Southern Ocean Overturning Compensation in an Eddy-Resolving Climate Simulation

Abstract

The Southern Ocean's Antarctic Circumpolar Current (ACC) and meridional overturning circulation (MOC) response to increasing zonal wind stress is, for the first time, analyzed in a high-resolution (0.1° ocean and 0.25° atmosphere), fully coupled global climate simulation using the Community Earth System Model. Results from a 20-yr wind perturbation experiment, where the Southern Hemisphere zonal wind stress is increased by 50% south of 30°S, show only marginal changes in the mean ACC transport through Drake Passage—an increase of 6% [136–144 Sverdrups (Sv; 1 Sv ≡ 10^6 m^3 s^(−1))] in the perturbation experiment compared with the control. However, the upper and lower circulation cells of the MOC do change. The lower cell is more affected than the upper cell with a maximum increase of 64% versus 39%, respectively. Changes in the MOC are directly linked to changes in water mass transformation from shifting surface isopycnals and sea ice melt, giving rise to changes in surface buoyancy forcing. The increase in transport of the lower cell leads to upwelling of warm and salty Circumpolar Deep Water and subsequent melting of sea ice surrounding Antarctica.

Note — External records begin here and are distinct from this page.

-- ==== Sys2Proof/Tests/Slice0.lean ====
section
/-! SUPPORT. Tests: ill-formed commands, figures of the spec's worked examples and tables, single steps, and for every
statement that has hypotheses a state and operands that meet them, clause by clause. -/

namespace Sys2Proof.Tests

open Sys2Proof Sys2Proof.Machine

set_option Elab.async false
set_option maxRecDepth 4000

/-! ## Small states -/

/-- A frame of a client with a tag of 9 that is not guarded. -/
def from_ (client : BitVec 3) : Header := { client := client, reserved := 0, tag := 9, guard := none }

def host : Header := from_ 0

/-- Whether a command answers a next state that satisfies `p`. -/
def after (c : Instr) (s : State) (p : State → Bool) : Bool :=
  match exec c s with
  | .next t => p t
  | _ => false

def inPower (p : PowerState) (s : State) : State := s.setPower { s.power with state := p }

def lit : State := (inPower .lit State.reset).setComposer { State.reset.composer with timer := some 20 }

def setC (i : Fin 4) (c : Chain) (s : State) : State := s.setChains (s.chains.set i c)

/-- A chain after device reset in a mode, with a found count. -/
def chainIn (mode : ChainMode) (found : Nat) : Chain := { Chain.reset with mode := mode, found := found, expected := 3 }

/-- A descriptor as a frame carries it: THEME, priority 16, zones 0 and 15, DIRECT (4096, 0, 4095), no B, SOLID,
intensity 1001, fade-in 40, fade-out 100, lifetime 60001, gate absent. -/
def raw : RawDescriptor :=
  { layer := 1, priority := 16, zones := 0x8001, intensity := 1001, aKind := 0, a0 := 4096, a1 := 0, a2 := 4095,
    bKind := 2, b0 := 0, b1 := 0, b2 := 0, effect := 0, p0 := 0, p1 := 0, p2 := 0, fadeIn := 40, fadeOut := 100,
    lifetime := 60001, gate := 0 }

/-- The same as stored (R27). -/
def stored : Descriptor :=
  { layer := .theme, priority := 15, zones := 0x8001, a := .direct { r := 4095, g := 0, b := 4095 }, b := none,
    effect := .solid, intensity := 1000, fadeIn := 400, fadeOut := 1000, lifetime := some 600000, gate := none }

/-- A STEADY cue of client 1. -/
def cue : Cue :=
  { owner := 1, tag := none, desc := stored, phase := .steady, clock := 0, remaining := some 600000, gateRun := none }

/-- The state with one cue in a slot. -/
def withCue (k : Fin 48) (c : Cue) (s : State) : State :=
  s.setCues { s.cues with slots := s.cues.slots.set k { gen := 1023, cue := some c }, postOrder := [k],
                          retiring := if c.phase.isFadingOut then [k] else [] }

/-! ## Ill-formed commands -/

theorem test_mapZone_124_nodes : mapZoneLengthOk (List.replicate 124 { chain := 0, position := 1 }) = false := by decide

theorem test_mapZone_guarded_123_nodes :
    Instr.wellFormed (.mapZone { host with guard := some { slot := 0, gen := 0, mode := 0 } } 0
      (List.replicate 123 { chain := 0, position := 1 })) = false := by decide

theorem test_mapZone_123_nodes : Instr.wellFormed (.mapZone host 0 (List.replicate 123 { chain := 0, position := 1 })) =
    true := by decide

theorem test_setCurve_62_points : setCurveLengthOk (List.replicate 62 { lux := 0, level := 0 }) = false := by decide

theorem test_setCurve_guarded_61_points :
    Instr.wellFormed (.setCurve { host with guard := some { slot := 0, gen := 0, mode := 0 } } 8
      (List.replicate 61 { lux := 0, level := 0 })) = true ∧
    Instr.wellFormed (.setCurve host 8 (List.replicate 62 { lux := 0, level := 0 })) = false := by decide

theorem test_loadSteps_17_steps :
    loadStepsLengthOk (List.replicate 17 { kind := 3, b1 := 0, b2 := 1, b3 := 0, b4 := 0, b5 := 0 }) = false ∧
    Instr.wellFormed (.loadSteps host 0 0
      (List.replicate 17 { kind := 3, b1 := 0, b2 := 1, b3 := 0, b4 := 0, b5 := 0 })) = false := by decide

theorem test_returned_frame_short_of_slots :
    Instr.wellFormed (.countReturned 0 { header := headerOf .count .out 0 1, slots := [] }) = false := by decide

/-! ## Formats (chapter 11) -/

/-- 11.1: the check of the five bytes of NOP, client 0, tag 9, from a separate calculation with the polynomial. -/
theorem test_crc_of_nop : crc8 [0x00, 0x00, 0x09, 0x00] = 0x6C := by decide

/-- 11.2: the descriptor's 34 bytes, written out. -/
def rawBytes : List Byte :=
  [1, 16, 0x80, 0x01, 0x03, 0xE9, 0, 0x10, 0x00, 0, 0, 0x0F, 0xFF, 2, 0, 0, 0, 0, 0, 0, 0, 0, 0, 0, 0, 0, 0, 0, 40, 0,
    100, 0xEA, 0x61, 0]

/-- The command that a frame of a code, client 1, tag 9 and this payload spells (11.6). -/
def spells (code : Byte) (payload : List Byte) : Option Instr :=
  (commandRow code).bind fun row => commandOf row 0x01 9 payload

theorem test_spells_identify : spells 0x01 [] = some (.identify (from_ 1)) := by decide
theorem test_spells_ackMatch : spells 0x0A [3, 2, 60] = some (.ackMatch (from_ 1) 3 0x023C) := by decide
theorem test_spells_postCue : spells 0x10 rawBytes = some (.postCue (from_ 1) raw) := by decide
theorem test_spells_modifyCue :
    spells 0x12 ([0xBF, 0xFF, 0x1F, 0x3F] ++ rawBytes) = some (.modifyCue (from_ 1) 0xBFFF 0x1F3F raw) := by decide
theorem test_spells_refreshCue :
    spells 0x15 [0x20, 0x01] = some (.refreshCue (from_ 1) 0x2001 none) ∧
      spells 0x15 [0x20, 0x01, 0, 5] = some (.refreshCue (from_ 1) 0x2001 (some 5)) ∧ spells 0x15 [1, 2, 3] = none := by
  decide
theorem test_spells_setPalette :
    spells 0x20 [31, 0x0F, 0xFF, 0, 1, 2, 3, 1] = some (.setPalette (from_ 1) 31 0x0FFF 0x0001 0x0203 1) := by decide
theorem test_spells_mapZone :
    spells 0x28 [15, 0, 1, 3, 60] =
      some (.mapZone (from_ 1) 15 [{ chain := 0, position := 1 }, { chain := 3, position := 60 }]) := by decide
theorem test_spells_setCurve :
    spells 0x33 [2, 0, 1, 2, 3, 4, 5, 6, 7] =
      some (.setCurve (from_ 1) 2 [{ lux := 0x0001, level := 0x0203 }, { lux := 0x0405, level := 0x0607 }]) := by decide
theorem test_spells_configureChain :
    spells 0x40 [3, 0x7F, 1, 60, 1, 2, 12, 0x0B, 0xB8, 0x13, 0x88] =
      some (.configureChain (from_ 1) 3
        { mask := 0x7F, enabled := 1, expected := 60, ratePolicy := 1, rejoin := 2, retryLimit := 12, budget := 3000
          restoreInterval := 5000 }) := by decide
theorem test_spells_loadSteps :
    spells 0x52 [5, 31, 3, 0x17, 0x70, 0, 0, 0] =
      some (.loadSteps (from_ 1) 5 31 [{ kind := 3, b1 := 0x17, b2 := 0x70, b3 := 0, b4 := 0, b5 := 0 }]) := by decide
theorem test_spells_setPowerTimes :
    spells 0x63 [7, 0, 1, 0, 2, 1, 0x2C] = some (.setPowerTimes (from_ 1) 7 1 2 300) := by decide
theorem test_spells_nothing : commandRow 0x17 = none ∧ spells 0x10 (rawBytes ++ [0]) = none := by decide

/-- R27: priority, intensity, components and lifetime are clamped, and the reply will be CLAMPED. -/
theorem test_descriptor_is_clamped : descriptorOf raw = some (stored, true) := by decide

/-- 11.5: the header of a DUTY frame from IN with hop count 5 and 60 slots. -/
theorem test_header_fields : (headerOf .duty .inn 5 60).extractLsb' 8 16 = 0x517C#16 := by decide
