/-- The OP9 map (R180): the top three bits select the group. -/
def XForm.instr (f : XForm) : Option Instr :=
  match f.op9.toNat / 64 with
  | 0 => f.control
  | 1 => f.scalar
  | 2 => f.integer
  | 3 => f.float
  | 4 => f.memory
  | 5 => f.synch
  | 6 => f.engine
  | _ => f.system

/-- The MAJ6 map of the forms without a literal (R179). -/
def BForm.short (f : BForm) : Option Instr :=
  match f.maj.toNat with
  | 0x01 => some (.nopShort f.h)
  | 0x02 => some (.braShort f.h f.imm)
  | 0x03 => some (.brlShort f.h f.imm)
  | 0x04 => some (.callShort f.h f.imm)
  | 0x05 => match f.f2 with
      | 0 => some (.popShort f.h)
      | 1 => some (.retShort f.h)
      | 2 => some (.rettShort f.h)
      | _ => none
  | 0x06 => some (.exitShort f.h)
  | 0x07 => some (.yieldShort f.h)
  | 0x08 => some (.joinShort f.h (BitVec.ofNat 12 f.imm.toNat))
  | 0x09 => some (.safeptShort f.h (BitVec.ofNat 12 f.imm.toNat))
  | 0x0A => some (.movShort f.h f.d f.a)
  | 0x0B => some (.notShort f.h f.d f.a)
  | 0x0C => some (.inegShort f.h f.d f.a)
  | 0x0D => some (.iabsShort f.h f.d f.a)
  | 0x0E => some (.fnegShort f.h f.d f.a)
  | 0x0F => some (.fabsShort f.h f.d f.a)
  | 0x10 => some (.popcShort f.h f.d f.a)
  | 0x11 => some (.clzShort f.h f.d f.a)
  | 0x12 => some (.smovShort f.h f.d f.a)
  | 0x13 => some (.srdShort f.h f.d f.a)
  | 0x14 => some (.ldShort f.h (Space.ofCode f.f2) f.d f.a)
  | 0x15 => some (.stShort f.h (Space.ofCode f.f2) f.d f.a)
  | _ => none

/-- The MAJ6 map of the forms marked L (R179): they exist only with a literal. -/
def BForm.literal (f : BForm) (lit : Dword) : Option Instr :=
  match f.maj.toNat with
  | 0x16 => some (.moviLit f.h (decide (f.f2 = 1)) f.d lit)
  | 0x17 => some (.smoviLit f.h (decide (f.f2 = 1)) f.d lit)
  | 0x18 => some (.iaddLit f.h f.d f.a lit)
  | _ => none

/-- The candidate that a form's opcode selects. -/
def Form.instr : Form → Option Instr
  | .x f => f.instr
  | .b f => match f.lit with
      | none => f.short
      | some l => f.literal l

/-! ### Decoding and encoding -/

/-- Why the decoder refuses words (R181). -/
inductive Reject where
  /-- The number of words is not the one LEN fixes. -/
  | length
  /-- An unassigned MAJ6 or OP9 value, or a reserved code. -/
  | unassigned
  /-- A non-zero reserved bit, or a literal that the form does not take. -/
  | reservedBits
  /-- A type, rounding, register class or operand that the entry does not accept. -/
  | operands
  deriving DecidableEq, Repr

/-- What the decoder answers. -/
inductive Decoded where
  | ok (i : Instr)
  | reject (why : Reject)
  deriving DecidableEq, Repr

/-- The instruction that a word list stands for, or the reason why it is none (R164 to R181). -/
def decode (ws : List Word) : Decoded :=
  match formOf ws with
  | none => .reject .length
  | some f =>
    match f.instr with
    | none => .reject .unassigned
    | some i =>
      if i.form = some f then (if i.wf then .ok i else .reject .operands) else .reject .reservedBits

/-- The words of an instruction, lowest address first; events have none. -/
def encode : Instr → List Word
  | .unassignedOpcode ws => ws
  | i => match i.form with
    | some f => f.words
    | none => []

/-- A 32-bit word from four bytes, lowest address first (R4). -/
def wordOfBytes (b0 b1 b2 b3 : Byte) : Word :=
  BitVec.ofNat 32 (b0.toNat + 256 * b1.toNat + 65536 * b2.toNat + 16777216 * b3.toNat)

/-- The four bytes of a word, lowest address first (R4). -/
def bytesOfWord (w : Word) : List Byte :=
  [BitVec.ofNat 8 w.toNat, BitVec.ofNat 8 (w.toNat / 256), BitVec.ofNat 8 (w.toNat / 65536),
   BitVec.ofNat 8 (w.toNat / 16777216)]
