-- ==== Sys2Proof/Machine/State.lean ====
section
/-! DEFINITION. The machine's state as plain data: everything the spec gives the device, unit by unit, and the state
right after reset. Sparse arrays are lists of (key, value) pairs in one canonical form: keys rising, no entry equal to
what an unlisted key reads as (the operations are in Machine/Ops.lean). -/

namespace Sys2Proof.Machine

/-- A sparse array: keys strictly rising, no value equal to the array's default. -/
abbrev Store (α : Type) := List (Nat × α)

/-- Why a step can stop with a fault. No meaning of this model raises one: every behaviour of the table has an effect
in the spec. Kept for a later repair; stopping where the device goes on would be safe. -/
inductive Fault where
  /-- Raised by `step` when the event of the turn is no event of the table (`Instr.isEvent` is false): the schedule
  named a move that the device has not. Safe: nothing is claimed of the state after it. -/
  | noSuchEvent
  deriving DecidableEq, Repr

/-- Why an instruction is refused. -/
inductive Refusal where
  /-- Raised only by an arm of `exec` that has no meaning yet. Safe: the machine stops. -/
  | notModelled (mnemonic : String)
  deriving DecidableEq, Repr

/-! ### Teams and issue slots (chapter 03) -/

/-- Register classes of the footprint, the scoreboard and the latency records. -/
inductive RCls where
  | v | s | p | h
  deriving DecidableEq, Repr, Inhabited

/-- A convergence-stack entry (R59). `words` are the lane words of a JOIN's accumulated mask or a DEFER's mask: AUX
for a team of width 32, else the lane-word record at `recAt`. `spill` is the entry's place in the stack area once it
has been spilled (R58). -/
structure StkEntry where
  kind  : BitVec 4
  k     : BitVec 12 := 0
  split : BitVec 16 := 0
  pc    : Word := 0
  aux   : Word := 0
  words : List Word := []
  recAt : Option Nat := none
  place : Option Nat := none
  spill : Bool := false
  /-- A TRAP entry pushed by a BREAK that holds the siblings: the serial number of the hold (R305). -/
  holds : Option Nat := none
  /-- Bytes of a TRAP entry's frame, and its USTEP field as last written by the core (R302). -/
  len : Nat := 0
  us : BitVec 8 := 0
  /-- A TRAP entry whose resume PC a hardware PC comparator set (R303). -/
  byCmp : Bool := false
  deriving DecidableEq, Repr, Inhabited

/-- What a sleeping sub-team waits for (R57, R61, R341). -/
inductive Wait where
  /-- A named barrier of the parcel (R259, R260). -/
  | bar (n : Nat)
  /-- A monitor on a sector, status to p[d], asleep since a cycle (R203). -/
  | mon (sector : Nat) (d : Nat) (since : Nat)
  /-- No monitor free (R70). -/
  | noMon (d : Nat) (since : Nat)
  /-- Woken from `MONWAIT`: the status write is due on restore or wake (R204). -/
  | monLost (d : Nat)
  /-- `QPUSH` on a full queue, with its ticket (R264). -/
  | qpush (q : Nat) (v : Dword) (ticket : Nat)
  /-- `QPOP` on an empty queue, with its ticket (R72, R264). -/
  | qpop (q : Nat) (d : Nat) (ticket : Nat)
  /-- `FLAG.WAIT` (R265). -/
  | flag (f : Nat)
  /-- `BAR.WAITB`: byte address of the object in a core's scratchpad, and the phase named (R263). -/
  | phase (core addr : Nat) (phase : Word)
  /-- `ACWAIT t, n` (R256). -/
  | copies (tag : Nat) (n : Nat)
  /-- A release: the write it performs when it completes (R151, R201). -/
  | release (w : List Nat) (acq : Bool) (leave : Option (List Word))
  /-- An acquire's own reads and earlier loads, after which the L1 is invalidated (R150). -/
  | acquire (reqs : List Nat)
  /-- Own writes under way: a release's write or a trap frame's (R151, R302). -/
  | writes (reqs : List Nat)
  /-- A pop waits for a fill of its entry (R200). -/
  | fill
  deriving DecidableEq, Repr, Inhabited

/-- State of a split-table entry (chapter 03, R61). -/
inductive EState where
  | ready
  | stalled (till : Nat)
  | asleep (w : Wait)
  | atJoin
  | parked
  | runahead
  | restore
  /-- Selected with an instruction whose transfer waits for registers (R323). -/
  | xfer
  deriving DecidableEq, Repr, Inhabited

/-- What a fetch at the PC has brought (R165). -/
inductive Fetched where
  | words (ws : List Word)
  /-- The fetch check failed: WINDOW, with the words read before it. -/
  | refused
  deriving DecidableEq, Repr, Inhabited

/-- A run-ahead episode (R73 to R76): what it restores, the checkpoint buffer, the invalid marks. -/
structure RunAhead where
  pc    : Word
  v     : Store Word
  p     : Store (BitVec 16)
  saved : List (RCls × Nat × Nat)
  bad   : List (RCls × Nat × Nat)
  count : Nat
  block : List Nat
  deriving DecidableEq, Repr, Inhabited

/-- A split-table entry (chapter 03). `mask` holds the lane words; the row mask is where they are not zero (R49). -/
structure Entry where
  team    : Nat := 0
  pc      : Word := 0
  version : BitVec 3 := 0
  mask    : List Word := []
  st      : EState := .ready
  stamp   : Nat := 0
  since   : Nat := 0
  stack   : List StkEntry := []
  segs    : List Nat := []
  pend    : Option (BitVec 3) := none
  /-- The TRANSFER_REQ packets (queue, index) that made it pending (R327, R328). -/
  preqs   : List (Nat × Nat) := []
  safept  : BitVec 12 := 0
  ustep   : BitVec 8 := 0
  arrived : Bool := false
  /-- The holds of breaking siblings that are not yet released (R305). -/
  held    : List Nat := []
  brkSkip : Bool := false
  debug   : Bool := false
  yielded : Bool := false
  npc     : Word := 0
  till    : Nat := 0
  /-- The active lanes of the instruction that sleeps (R203, R302). -/
  act     : List Word := []
  ibuf    : Option Fetched := none
  ra      : Option RunAhead := none
  /-- The missing-page count of a parked sub-team as a save has recorded it (R130, R384). -/
  missing : Nat := 0
  deriving DecidableEq, Repr, Inhabited
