/-- An inbound copy fails (R257): its lanes count as complete and its first failure's record is kept. -/
def State.failCopy (s : State) (r : Req) (copy : Nat) (lanes : List Nat) (cause : BitVec 8) : State :=
  (s.copyDone r.src copy lanes).mapCopy r.src copy fun k =>
    { k with failed := match k.failed with | some f => some f | none => some (r.record cause 2 0) }

/-- Marks on the destination lanes of an `ATOM`, each with the address of its word (R132). -/
def State.markAtomic (s : State) (src : Src) (ty : Ty) (ws : List (Nat × ALanes)) (ret : Option Nat) (cause : BitVec 8) (pc : Word) : State :=
  match ret with
  | some d => s.markDest src { reg := d, ty := ty, n := 1, lanes := ws.flatMap fun w => w.2.map fun y => (y.1, w.1) } cause pc
  | none => s

/-- A request is refused with a cause (R132): a load's destination is marked; a write parks as refused, an `ATOM`'s destination marked
besides. -/
def State.refuseReq (s : State) (r : Req) (cause : BitVec 8) : State :=
  let n := partOf r.va
  let k := match r.st with | .parked k => if k < 64 then k else s.freePark n | _ => s.freePark n
  let keep (kind : ReqKind) (s : State) : State :=
    if r.src = .gone then (s.dropReq r.id).setRec r cause 2 k
    else if (match r.src with | .engine .. => true | _ => false) then ((s.dropReq r.id).setRec r cause 2 k).engineRefused r cause
    else ((s.setReq { r with kind := kind, st := .refused cause k }).setRec r cause 2 k).notify r.src
  match r.kind with
  | .load d _ => (s.markDest r.src d cause r.pc).finishReq r
  | .hint _ => s.dropHint r
  | .copyIn id blks => (s.failCopy r id (blks.map Prod.fst) cause).finishReq r
  | .atomic op ty ws ret b v => keep (.atomic op ty ws none b v) (s.markAtomic r.src ty ws ret cause r.pc)
  | .copyOut id blks => keep r.kind (s.copyDone r.src id (blks.map Prod.fst))
  | _ => keep r.kind s

/-- A load completes with poison (R136, R137, R142); an inbound copy fails with it (R257). -/
def State.poisonReq (s : State) (r : Req) : State :=
  match r.kind with
  | .load d _ => (s.markDest r.src d 0x0B 0).finishReq r
  | .copyIn id blks => (s.failCopy r id (blks.map Prod.fst) 0x0B).finishReq r
  | .atomic _ ty ws ret _ _ => (s.markAtomic r.src ty ws ret 0x0B 0).finishReq r
  | _ => s.finishReq r

/-! ### Places of a request -/

def State.readAt (s : State) (r : Req) (l : Leaf) (va n : Nat) : List Byte × Bool × State :=
  match r.tgt with
  | .part _ => s.readG l va n
  | .pond _ => (readBytes s.pond (pondKey r.ctx va) n, false, s)
  | .bank c => (s.readScr c va n, false, s)
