/-- A response with a body, then RSPSEQ and the interrupt asked for (R393 to R395). -/
def State.answer (s : State) (page op status : Nat) (body : List Byte) : State :=
  let m := s.mbox page
  let h := op + 2 ^ 16 * body.length + 2 ^ 32 * status
  let s1 := s.setMbox page { m with rsp := writeBytes m.rsp 0 (bytesOfNat 8 h ++ body), rspseq := m.reqseq, taken := none, reading := false }
  if m.irq then { s1 with msix := s1.msix ++ [page] } else s1

/-- Whether any context exists. -/
def State.anyCtx (s : State) : Bool := !s.ctxs.isEmpty

/-- The checks that come before a message's own (log entry 46): the call version, the form, the lifecycle and recovery. -/
def State.preCheck (s : State) (m : Msg) (lens : Nat → Bool) : Option Nat :=
  if m.op ≠ 1 && s.wh.callver ≠ some m.ver then some stBadVer
  else if opPage m.op ≠ some m.page || 1016 < m.len || !lens m.len || m.res ≠ 0 then some stBadMsg
  else if s.wh.life = .retired && m.op ≠ 0x01 && m.op ≠ 0x22 && m.op ≠ 0x40 then some stState
  else if s.wh.recovery && m.op ≠ 0x01 && m.op ≠ 0x26 && m.op ≠ 0x40 then some stState
  else none

/-- Requests with an OP on pages of other functions: each page's own function answers, now or later, as pages run concurrently (R394, R395). -/
def State.answerStrays (s : State) (op : Nat) (mine : Msg → Bool) : State :=
  (List.range 8).foldl (fun s p =>
    match s.requestOn p with
    | some m =>
      if opPage op ≠ some p && m.op == op && mine m then
        let (now, s1) := s.freeBool
        if now then s1.answer p op ((s1.preCheck m fun _ => true).getD stBadMsg) [] else s1
      else s
    | none => s) s

/-- A function serves the request with an OP once the firmware or recovery runs (R397): it answers a failed check, else acts. A request that it
holds does not hold those of other pages (R394). -/
def serveOf (op : Nat) (mine : Msg → Bool) (lens : Nat → Bool) (s : State) (work : Msg → State → State) : Out :=
  if s.wh.stopped || !s.wh.booted then .next s
  else match s.pending op mine with
    | none => .next s
    | some m =>
      match s.preCheck m lens with
      | some st => .next (s.answer m.page op st [])
      | none => .next ((work m (s.readRequest m.page)).answerStrays op mine)

def serve (op : Nat) (lens : Nat → Bool) (s : State) (work : Msg → State → State) : Out := serveOf op (fun _ => true) lens s work

/-- A message that carries exactly `n` bytes. -/
def lenIs (n : Nat) (k : Nat) : Bool := k == n

/-- A field of a body. -/
def Msg.bits (m : Msg) (hi lo : Nat) : Nat := bitsOf (natOfBytes m.body) hi lo
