/-- R157 to R159, R249, R250: an atomic that is next at its partition leaves in its first word the merged operation of the
lanes that name it, and gives each lane of an `ATOM` the value before its own; a packed addition takes two steps, the low
half first. Its other words are left for later; with none left it is gone. At a Pond partition it is the same; at another
core's bank every operation takes one step. -/
def Obligations.AtomicsArePerformed : Prop :=
  (∀ (s : State) (r : Req) (l : Leaf) (op : AOp) (ty : Ty) (a0 : Nat) (ls : List (Nat × Dword × Dword)) (rest : List (Nat × ALanes))
    (ret : Option Nat) (beat : Nat) (vals : List (Nat × Dword)) (c sl tm : Nat),
    AtLeaf s r l → r.kind = .atomic op ty ((a0, ls) :: rest) ret beat vals → near l → Whole s l a0 → (s.readG l a0 ty.bytes).2.1 = false →
    r.src = .team c sl tm → NoJoin s c sl tm → a0 % ty.bytes = 0 → (ls.map Prod.fst).Nodup → ls ≠ [] →
    (∀ d, ret = some d → d + (if ty.is64 then 2 else 1) ≤ 256) → ty ∈ op.types →
    (let old : Dword := BitVec.ofNat 64 (little ty.bytes fun q => memByte s l (a0 + q))
     let half := fun (z : Dword) q => (z >>> (8 * q)).setWidth 8
     let left := fun (t : State) => (rest = [] → Gone t r) ∧
       (rest ≠ [] → ∃ q ∈ t.reqs, q.id = r.id ∧ q.kind = .atomic op ty rest ret 0 [])
     ((ty ≠ .bx2 ∧ ty ≠ .hx2 ∧ beat = 0) →
       ∃ t, exec (.atomicPerform r.id) s = .next t ∧ left t ∧
         MemWrote s t l a0 (fun a => if a0 ≤ a ∧ a < a0 + ty.bytes then some (half (lanesMerged op ty old ls) (a - a0)) else none) ∧
         (∀ d, ret = some d → ∀ y ∈ ls, ∃ before, before ++ [y] <+: ls ∧
           (let z := fit ty false (num ty (lanesAfter op ty old before))
            (t.team c sl tm).v.get 0 (y.1 * 256 + d) = z.setWidth 32 ∧
            (ty.is64 = true → (t.team c sl tm).v.get 0 (y.1 * 256 + d + 1) = (z >>> 32).setWidth 32))) ∧
         (ret = none → (t.team c sl tm).v = (s.team c sl tm).v)) ∧
     ((ty = .bx2 ∨ ty = .hx2) → op = .add → beat = 0 →
       ∃ t, exec (.atomicPerform r.id) s = .next t ∧ (t.team c sl tm).v = (s.team c sl tm).v ∧
         MemWrote s t l a0 (fun a => if a0 ≤ a ∧ a < a0 + 2 then some (half (lanesMerged op ty old ls) (a - a0)) else none) ∧
         (∃ q ∈ t.reqs, q.id = r.id ∧ q.kind = .atomic op ty ((a0, ls) :: rest) ret 1 [(0, old)])) ∧
     ((ty = .bx2 ∨ ty = .hx2) → op = .add → beat = 1 →
       ∃ t, exec (.atomicPerform r.id) s = .next t ∧ left t ∧
         MemWrote s t l a0 (fun a => if a0 + 2 ≤ a ∧ a < a0 + 4 then some (half (lanesMerged op ty old ls) (a - a0)) else none)))) ∧
  (∀ (s : State) (r : Req) (op : AOp) (ty : Ty) (a0 : Nat) (ls : List (Nat × Dword × Dword)) (rest : List (Nat × ALanes))
    (ret : Option Nat) (beat : Nat) (vals : List (Nat × Dword)) (c sl tm : Nat),
    AtPlace s r → r.kind = .atomic op ty ((a0, ls) :: rest) ret beat vals → r.src = .team c sl tm → NoJoin s c sl tm →
    (ls.map Prod.fst).Nodup → ls ≠ [] → (∀ d, ret = some d → d + (if ty.is64 then 2 else 1) ≤ 256) → ty ∈ op.types →
    (let old : Dword := BitVec.ofNat 64 (little ty.bytes fun q => placeByte s r (a0 + q))
     let packed := ty = .bx2 ∨ ty = .hx2
     let put := fun (t : State) (lo hi : Nat) => PlaceWrote s t r (fun a => if a0 + lo ≤ a ∧ a < a0 + hi then
       some ((lanesMerged op ty old ls >>> (8 * (a - a0))).setWidth 8) else none)
     let left := fun (t : State) => (rest = [] → Gone t r) ∧
       (rest ≠ [] → ∃ q ∈ t.reqs, q.id = r.id ∧ q.kind = .atomic op ty rest ret 0 [])
     ((beat = 0 ∧ (¬ packed ∨ ∃ k, r.tgt = .bank k)) →
       ∃ t, exec (.atomicPerform r.id) s = .next t ∧ left t ∧ put t 0 ty.bytes ∧
         (¬ packed → ∀ d, ret = some d → ∀ y ∈ ls, ∃ before, before ++ [y] <+: ls ∧
           (let z := fit ty false (num ty (lanesAfter op ty old before))
            (t.team c sl tm).v.get 0 (y.1 * 256 + d) = z.setWidth 32 ∧
            (ty.is64 = true → (t.team c sl tm).v.get 0 (y.1 * 256 + d + 1) = (z >>> 32).setWidth 32))) ∧
         (ret = none → (t.team c sl tm).v = (s.team c sl tm).v)) ∧
     (∀ n, packed → r.tgt = .pond n → beat = 0 →
       ∃ t, exec (.atomicPerform r.id) s = .next t ∧ (t.team c sl tm).v = (s.team c sl tm).v ∧ put t 0 2 ∧
         ∃ q ∈ t.reqs, q.id = r.id ∧ q.kind = .atomic op ty ((a0, ls) :: rest) ret 1 [(0, old)]) ∧
     (∀ n, packed → r.tgt = .pond n → beat = 1 →
       ∃ t, exec (.atomicPerform r.id) s = .next t ∧ left t ∧ put t 2 4)))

The MOC is commonly supposed to be the sum of two opposing components: a wind- and transient-eddy overturning cell. Here, the transient-eddy overturning is virtually unchanged and consistent with a large-scale cancellation of localized regions of both enhancement and suppression of eddy kinetic energy along the mean path of the ACC. However, decomposing the time-mean overturning into a time- and zonal-mean component and a standing-eddy component reveals partial compensation between wind-driven and standing-eddy components of the circulation.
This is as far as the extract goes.